The retrieval index serves poisoned, stale, or mis-chunked content, or its hybrid-retrieval balance is off and quality drops. Source poisoning — a document added to the corpus that contains instructions the model then follows — is a specific sub-case from OWASP LLM08.⁴

Detection: citation-accuracy eval drop, content-safety evals on retrieved passages, cost anomaly (longer contexts). Containment: revert to prior corpus snapshot. Remediation: corpus audit, source-authorization tightening, re-embed and re-index.

The runbook structure

A production runbook for an AI service includes, per incident class: detection signal, first-response action, decision rights (who can take the feature offline), communication template, rollback command, and escalation tree. The architect does not own the runbook day-to-day but owns its shape and participates in periodic reviews.

The OpenAI 20 March 2023 Redis bug post-incident report is the canonical public example of an AI incident post-mortem.⁵ Microsoft and Google status pages include AI-service incidents; reading several builds intuition for the real cadence and character of AI incidents.⁶

Kill-switch architecture

Every AI system needs a kill-switch — a single control that immediately takes the feature offline or downgrades it to a safe fallback. For agentic systems the kill-switch is mandatory and its design is treated in depth in the AITE-ATS credential and the Core Stream article EATL-Level-4/M9.3-Art02.

The architect specifies: what the switch does (refuse requests, fall back to non-AI response, mask part of the feature), who can trigger it (SRE on-call, security team, product leader), how long it can be held (typically a bounded window requiring re-authorisation), and how its state is surfaced to users (explicit error message, graceful degradation).

Error-budget policy

Classical SRE error-budget policy: when the budget is exhausted, halt non-urgent releases until it recovers. For AI, the policy extends across more SLIs — burning the eval-score budget freezes prompt and model changes; burning the cost budget triggers a cost audit and possibly a routing change; burning the availability budget triggers the classical response.

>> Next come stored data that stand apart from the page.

/-- TENSOR_COPY, GATHER and SCATTER_ACC (R94, R131, R191, R198 to R212). Each is accepted; brace holds it; behind another of its
class it waits; a destination with no element ends it at once; poisoned source data ends it ST_POISONED, with what it had
written before the first write derived from it, and no job fault. A run whose every access translates ends ST_OK with its
counts once its tiles are written, or is set aside after those named; it writes no byte of host memory outside the pieces it
lists, and changes neither the job nor the scratchpad. Says when these commands complete: tensorCopy, gather, scatterAcc. -/
def Obligations.TensorCommandsComplete : Prop :=
  ∀ (p : Packet) (io : Io) (arr : List Nat) (k : Nat) (s : State), entryFree s →
    let n := s.latch.order
    let o := openOf p n
    let b := pBody p
    let a := accept p n 0 (takePacket p s)
    let alone := s.tensors.any (fun r => decide (r.cls = p.cls.toNat)) = false
    let answered := fun (u : State) (st r0 : Nat) =>
      ∃ r ∈ u.latch.replies, r.tag = p.tag.toNat ∧ r.order = n ∧ r.status = st ∧ r.final = true ∧ r.r0 = r0
    let keeps := fun (u : State) (t : TRun) =>
      (∀ x, (∀ q ∈ t.wr, x < q.pa ∨ q.pa + q.len ≤ x) → memGet u.hostMem x = memGet s.hostMem x) ∧
      u.job = s.job ∧ u.sp = s.sp ∧ u.slots = s.slots
    let runs := fun (cmd : Io → Instr) (rows : Bool) (r0 : Nat) (t : TRun) => t.bad = none →
      let log := t.log.reverse
      ((tilesOf rows log).length ≤ k → Completes (cmd .ok) s fun u => answered u 0 r0 ∧ keeps u t) ∧
      (k < (tilesOf rows log).length → Completes (cmd .ok) s fun u => keeps u t ∧
        ∃ r ∈ u.tensors, r.cmd = o ∧ r.queued = none ∧ r.tiles.length = (tilesOf rows log).length - k ∧
          r.done = tilesCount ((tilesOf rows log).take k)) ∧
      (∀ e, isPoison e = true → t.rd ≠ [] →
        let m := ((reqsTo t.rd e { t.s with hostMem := s.hostMem }).getLast?).getD { pa := 0, len := 0 }
        let l := log.takeWhile fun x => !x.meets m
        Completes (cmd (.bad e)) s fun u =>
          answered u 0x0406 (if rows then l.length else sumN (l.map (·.bytes.length))) ∧ keeps u t)
    let waits := fun (cmd : Instr) (x : Ext) =>
      (inBrace s = true → exec cmd s = .next (holdCmd .brace p x n a)) ∧
      (inBrace s = false → ¬ alone → exec cmd s = .next { a with tensors := a.tensors ++
        [{ cmd := o, cls := p.cls.toNat, queued := some (heldOf .after p x n), tiles := [], done := 0, r0 := 0, r1 := 0 }] })
    let x := { Ext.ofIo io with tiles := k }
    let cs := descOf b 0
    let cd := descOf b 64
    (RunsJob 0x28 p s → p.payloadLen.toNat = 128 → copyRange (fusedOf p s) cs cd = true →
      waits (.tensorCopy p io k) x ∧
      (inBrace s = false → alone → cd.empty = true → exec (.tensorCopy p io k) s = .next (finish o 0 0 0 0 0 a)) ∧
      (inBrace s = false → alone → cd.empty = false →
        (let t := cd.units.foldl (copyUnit (fusedOf p a) cs cd) (TRun.start a)
         runs (fun io => .tensorCopy p io k) false t.bytes t))) ∧
    (let src := (descOf b 0).byRows
     let ix := (descOf b 64).asIndex
     let dst := (descOf b 128).byRows
     (RunsJob 0x29 p s → p.payloadLen.toNat = 192 →
      waits (.gather p io k) x ∧
      (inBrace s = false → alone → ix.empty = true → exec (.gather p io k) s = .next (finish o 0 0 0 0 0 a)) ∧
      (inBrace s = false → alone → ix.empty = false →
        (let t := (List.range dst.rows).foldl (fun t r => rowCopy src dst (indexAt ix src.rows r t).2 r (indexAt ix src.rows r t).1)
            (TRun.start a)
         runs (fun io => .gather p io k) true dst.rows t))) ∧
     (RunsJob 0x2A p s → p.payloadLen.toNat = 192 → ((descOf b 0).fmt = 10 ↔ (descOf b 128).fmt = 10) →
      waits (.scatterAcc p io arr k) { x with arrival := arr } ∧
      (inBrace s = false → alone → ix.empty = true ∨ src.rows = 0 → exec (.scatterAcc p io arr k) s =
        .next (finish o 0 0 (b01 (bit p.p0.toNat 0 && !s.job.desc.deterministic)) 0 0 a)) ∧
      (inBrace s = false → alone → ix.empty = false → src.rows ≠ 0 →
        bit p.p0.toNat 0 = false ∨ s.job.desc.deterministic = true → dst.rows ≠ 0 →
          let x := targets src ix dst (TRun.start a)
          let t := (dedup x.2).foldl
            (fun t r => accRow src dst r ((List.range src.rows).filter fun q => decide (x.2.getD q 0 = r)) t) x.1
          runs (fun io => .scatterAcc p io arr k) true (src.rows - (dedup x.2).length) t)))

/-- The memory port's answers (R43 to R48, R109, R338). A read's last beat without error retires the request, and a row whose
last read it was joins its step; so does a write's response. An error faults the job, naming the memory port and the request,
and counts on the channel; a write that fails leaves only its own bytes open; a time-out quarantines the identifier. A
response to no request is counted. Says when these commands complete: mportReadData, mportWriteResponse, mportTimeout. -/
def Obligations.MemoryPortRowsComplete : Prop :=
  ∀ (ch id e : Nat) (last par w : Bool) (m : MReq) (s : State), s.rst.rootLost = false → ch < 32 →
    let lives := s.job.st ≠ .closed ∧ s.job.st ≠ .faulted
    let detail := fun (wr tm : Bool) (x : Nat) =>
      ioDetail { channel := ch, id := id, write := wr, timeout := tm, err := x } * 2 ^ 16
    let faulted := fun (t : State) (d : Nat) => t.job.st = .faulted ∧ t.dump.fault.unit = 0x30 ∧ t.dump.fault.detail = d
    (mportFind s false ch id = none → exec (.mportReadData ch id e last par) s = .next (mportStray false ch id last s)) ∧
    (mportFind s true ch id = none → exec (.mportWriteResponse ch id e) s = .next (mportStray true ch id true s)) ∧
    (∀ x, Completes (.mportReadData ch id e true par) { s with mport := { s.mport with out := [], quar := (false, ch, id) :: x } }
      fun t => (false, ch, id) ∉ t.mport.quar ∧ ctr t 24 = (ctr s 24 + 1) % 2 ^ 64) ∧
    (mportFind s w ch id = none → exec (.mportTimeout w ch id) s = .next s) ∧
    (mportFind s false ch id = some m →
      (exec (.mportReadData ch id 0 false false) s = .next s) ∧
      (s.mport.wait = [] → s.keyway.retire = [] →
        (m.who ∈ (s.mport.out.erase m).map (·.who) →
          exec (.mportReadData ch id 0 true false) s =
            .next { s with mport := { s.mport with out := s.mport.out.erase m } }) ∧
        (∀ i c k, m.who = .stepRow i c.step k → m.who ∉ (s.mport.out.erase m).map (·.who) → (slotAt s i).ctx = some c →
          c.cancelled = false → (∀ r ∈ c.rows, r.1 ≠ k) →
          let u := { s with mport := { s.mport with out := s.mport.out.erase m } }
          let r := inRow c s.job.desc.d k (TRun.start u)
          i < s.slots.length → r.1.bad = none → Completes (.mportReadData ch id 0 true false) s fun t =>
            slotAt t i = { slotAt s i with ctx := some { c with rows := c.rows ++ [(k, r.2)] } } ∧
            t = { s with slots := t.slots, mport := t.mport, keyway := t.keyway })) ∧
      (lives → e ≠ 0 → e ≠ 3 → Completes (.mportReadData ch id e last false) s fun t =>
        faulted t (0x0401 + detail false false e) ∧ ctr t (640 + 8 * ch + 4) = (ctr s (640 + 8 * ch + 4) + 1) % 2 ^ 64 ∧
        t.hostMem = s.hostMem) ∧
      (lives → Completes (.mportReadData ch id e last true) s fun t =>
        faulted t (0x0406 + detail false false 3) ∧ ctr t (640 + 8 * ch + 6) = (ctr s (640 + 8 * ch + 6) + 1) % 2 ^ 64 ∧
        t.hostMem = s.hostMem)) ∧
    (mportFind s true ch id = some m → (∃ i k, m.who = .outRow i k) → m.write = true →
      (exec (.mportWriteResponse ch id 0) s = .next (mportDone m s)) ∧
      (s.mport.wait = [] → s.keyway.retire = [] →
        mportDone m s = { s with mport := { s.mport with out := s.mport.out.erase m } }) ∧
      (lives → e ≠ 0 → Completes (.mportWriteResponse ch id e) s fun t =>
        faulted t (0x0401 + detail true false e) ∧ ctr t (640 + 8 * ch + 4) = (ctr s (640 + 8 * ch + 4) + 1) % 2 ^ 64 ∧
        ∀ x, x < m.pa ∨ m.pa + m.len ≤ x → memGet t.hostMem x = memGet s.hostMem x)) ∧
    (mportFind s w ch id = some m → m.write = w → lives → Completes (.mportTimeout w ch id) s fun t =>
      faulted t (0x0405 + detail w true 0) ∧ (w, ch, id) ∈ t.mport.quar ∧
      ctr t (640 + 8 * ch + 5) = (ctr s (640 + 8 * ch + 5) + 1) % 2 ^ 64 ∧
      ∀ x, (w = true → x < m.pa ∨ m.pa + m.len ≤ x) → memGet t.hostMem x = memGet s.hostMem x)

The architect writes the error-budget policy once and publishes it; the platform team enforces it. A well-written policy dissolves most of the usual friction between product and reliability because it replaces case-by-case arguments with rules.

Governance integration

For EU AI Act Article 12 (record-keeping) and Article 15 (accuracy, robustness, cybersecurity), the SLO sheet and the incident log are primary evidence.⁷ ISO/IEC 42001 Clause 9.1 (monitoring) maps directly to SLI measurement. NIST AI RMF MANAGE 1.3 (resource management) and MANAGE 2.3 (risk response) map to the error-budget policy and the kill-switch.⁸

Anti-patterns

SLOs that copy classical services without AI-specific SLIs. An availability SLO alone misses the incidents that hurt AI products most: silent quality regression.
SLOs written by reliability team alone, without eval-harness owner. The eval SLO should be co-owned by reliability and the ML/AI team.
Runbooks that assume the response is “restart the service.” AI incidents rarely resolve via restart; they resolve via rollback or policy change. Runbooks reflecting classical patterns will waste the first hour of every incident.
Kill-switch that has never been tested. Untested kill-switches fail at the worst moment. The architect mandates quarterly kill-switch drills.

Summary

Running AI in production is the same SRE discipline as running any other service, plus three AI-specific SLIs and five AI-specific incident classes. The architect’s job is to design the SLO target sheet, define the kill-switch, write the error-budget policy, and make sure the incident runbook covers the AI-specific failure modes. The outputs feed EU AI Act Article 12/15 evidence and ISO/IEC 42001 Clause 9.1 compliance.

Key terms

SLI/SLO for AI
Error budget
Kill-switch
Confabulation outbreak
Retrieval corruption

Learning outcomes

After this article the learner can: explain AI-specific SLIs and SLOs; classify five AI incident types; evaluate a runbook for AI incident fit; design an SLO target sheet and kill-switch spec.